From Accuracy to Visual Dependence: Auditing and Filtering Modality Collapse in Traffic VideoQA
Pith reviewed 2026-06-30 06:11 UTC · model grok-4.3
The pith
Vision-language models often solve traffic video questions without needing the video.
A machine-rendered reading of the paper's core claim, the machinery that carries it, and where it could break.
Core claim
Several recent open-weight Vision-Language Models perform competitively, and sometimes better, without video input on traffic VideoQA benchmarks. On MM-AU, removing video consistently improves accuracy while adding more frames degrades performance. The work introduces Blind Gap and Visual Gain as dataset-level diagnostics of visual dependence and a Shortcut Score for instance-level filtering of shortcut-prone questions, yielding filtered subsets that reduce textual bias and improve visual grounding.
What carries the argument
The Shortcut Score, which combines text-only model confidence with signals of visual necessity to enable continuous, training-free filtering of shortcut-prone questions.
If this is right
- Benchmarks exhibit large differences in the degree of visual grounding required.

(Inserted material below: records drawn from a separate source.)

-- ==== Sys2Proof/Machine/FormatOps.lean ====
section
/-! DEFINITION. The whole-format commands INIT and ISVALID (41_format_ops.md R140 to R145). -/

namespace Sys2Proof.Machine

/-- The descriptor of a stamp's, lenrule's or check's field. A well-formed record names only its own rows (10_state.md R38), so
the second arm is never taken under a configuration that has a semantics. -/
def Format.row (F : Format) (fid : Nat) : Desc := (F.fields[fid]?).getD ⟨0, 0, 1⟩

/-- Zero the header, buffer bytes 0 to HLEN-1 only (41_format_ops.md R140). -/
def zeroHeader (m : Memory) (base : Nat) (F : Format) : Memory :=
  Memory.writeBytes m base (List.replicate F.hlen 0)

/-- The stamps, in list order (41_format_ops.md R140). -/
def applyStamps (F : Format) (base : Nat) : List Stamp → Memory → Memory
  | [], m => m
  | st :: rest, m => applyStamps F base rest (insertField m base (Format.row F st.fid) st.k)

/-- The header that INIT leaves. -/
def initHeader (m : Memory) (base : Nat) (F : Format) : Memory :=
  applyStamps F base F.stamps (zeroHeader m base F)

/-- INIT (41_format_ops.md R140). -/
def execInit (fmt : Nat) (s : State) : Host.Outcome State Fault Refusal :=
  runCommand (encode (.init fmt)) (fun t => do
    let F ← findFormat t fmt
    checkView t
    require (decide (F.hlen ≤ t.len)) .bounds
    checkPlain t
    pure (t.setMem (initHeader t.mem t.base F))) s

/-- Stage S1 (41_format_ops.md R142): the view covers the fixed header. -/
def stage1 (s : State) (F : Format) : Bool := decide (F.hlen ≤ s.len)

/-- Stage S2 (41_format_ops.md R143): the length claim, in exact arithmetic. -/
def stage2 (s : State) (F : Format) : Bool :=
  match F.lenrule with
  | none => true
  | some r => decide (r.scale * s.fieldValue (Format.row F r.fid) + r.bias ≤ s.len)

/-- `Holds(F, ch)` (41_format_ops.md R144). -/
def holds (s : State) (F : Format) : Check → Bool
  | .eqConst fid k => decide (s.fieldValue (Format.row F fid) = k)
  | .inRange fid lo hi =>
    decide (lo ≤ s.fieldValue (Format.row F fid)) && decide (s.fieldValue (Format.row F fid) ≤ hi)
  | .exclusive a b =>
    !(decide (s.fieldValue (Format.row F a) ≠ 0) && decide (s.fieldValue (Format.row F b) ≠ 0))

/-- The pipeline of 41_format_ops.md R141: S1, S2, then the checks of S3 in list order; `&&` stops at the first reject. -/
def verdict (s : State) (F : Format) : Bool := stage1 s F && stage2 s F && F.checks.all (holds s F)

/-- ISVALID (41_format_ops.md R141); accept and reject as R145. -/
def execIsvalid (fmt : Nat) (s : State) : Host.Outcome State Fault Refusal :=
  runCommand (encode (.isvalid fmt)) (fun t => do
    let F ← findFormat t fmt
    checkView t
    checkPlain t
    pure (if verdict t F then t.setStatus Status.accepted else t)) s

end Sys2Proof.Machine
end

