-- ==== Sys2Proof/Laws/PerInstr.lean ====
section
/-! SUPPORT. A family of lemmas over the commands as syntax, one per constructor: the encoder writes each command's own opcode
(30_encoding.md R87) and, below it, exactly the operand bits of R91, with no wrap. -/

namespace Sys2Proof.Laws.OwnOpcode

/-- The OP column of 30_encoding.md R87. -/
def opcodeOf : Instr → Nat
  | .nop => 0
  | .get _ _ => 1
  | .set _ _ => 2
  | .init _ => 3
  | .isvalid _ => 4
  | .getd _ _ _ => 5
  | .setd _ _ _ => 6

/-- The operand bits of 30_encoding.md R91. -/
def operandBits : Instr → Nat
  | .nop => 0
  | .get fmt fid => fmt * 2 ^ 24 + fid * 2 ^ 16
  | .set fmt fid => fmt * 2 ^ 24 + fid * 2 ^ 16
  | .init fmt => fmt * 2 ^ 24
  | .isvalid fmt => fmt * 2 ^ 24
  | .getd q o w => q * 2 ^ 12 + o * 2 ^ 7 + w
  | .setd q o w => q * 2 ^ 12 + o * 2 ^ 7 + w

/-- The word of a well-formed command is its opcode in bits [31:28] and its operand bits below. -/
def Statement (i : Instr) : Prop :=
  i.wf = true → opField (encode i) = opcodeOf i ∧ (encode i).toNat = opcodeOf i * 2 ^ 28 + operandBits i

theorem nop : Statement .nop := fun _ => by decide

theorem get (fmt fid : Nat) : Statement (.get fmt fid) := by
  intro h
  simp only [Instr.wf, Bool.and_eq_true, decide_eq_true_eq] at h
  simp only [opField, bitField, encode, opcodeOf, operandBits, BitVec.toNat_ofNat]
  omega

theorem set (fmt fid : Nat) : Statement (.set fmt fid) := by
  intro h
  simp only [Instr.wf, Bool.and_eq_true, decide_eq_true_eq] at h
  simp only [opField, bitField, encode, opcodeOf, operandBits, BitVec.toNat_ofNat]
  omega

theorem init (fmt : Nat) : Statement (.init fmt) := by
  intro h
  simp only [Instr.wf, decide_eq_true_eq] at h
  simp only [opField, bitField, encode, opcodeOf, operandBits, BitVec.toNat_ofNat]
  omega

theorem isvalid (fmt : Nat) : Statement (.isvalid fmt) := by
  intro h
  simp only [Instr.wf, decide_eq_true_eq] at h
  simp only [opField, bitField, encode, opcodeOf, operandBits, BitVec.toNat_ofNat]
  omega

theorem getd (q o w : Nat) : Statement (.getd q o w) := by
  intro h
  simp only [Instr.wf, Bool.and_eq_true, decide_eq_true_eq] at h
  simp only [opField, bitField, encode, opcodeOf, operandBits, BitVec.toNat_ofNat]
  omega

theorem setd (q o w : Nat) : Statement (.setd q o w) := by
  intro h
  simp only [Instr.wf, Bool.and_eq_true, decide_eq_true_eq] at h
  simp only [opField, bitField, encode, opcodeOf, operandBits, BitVec.toNat_ofNat]
  omega

end Sys2Proof.Laws.OwnOpcode
end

- Applying the Shortcut Score produces subsets with reduced shortcut bias and improved visual grounding.
- High accuracy on existing benchmarks does not ensure that models use visual evidence.
- Safety-critical VideoQA evaluation must prioritize measures of visual dependence beyond accuracy.
Where Pith is reading between the lines
- Similar modality collapse may exist in other VideoQA domains where text shortcuts are possible.
- Benchmark design should explicitly test whether questions remain solvable after removing visual content.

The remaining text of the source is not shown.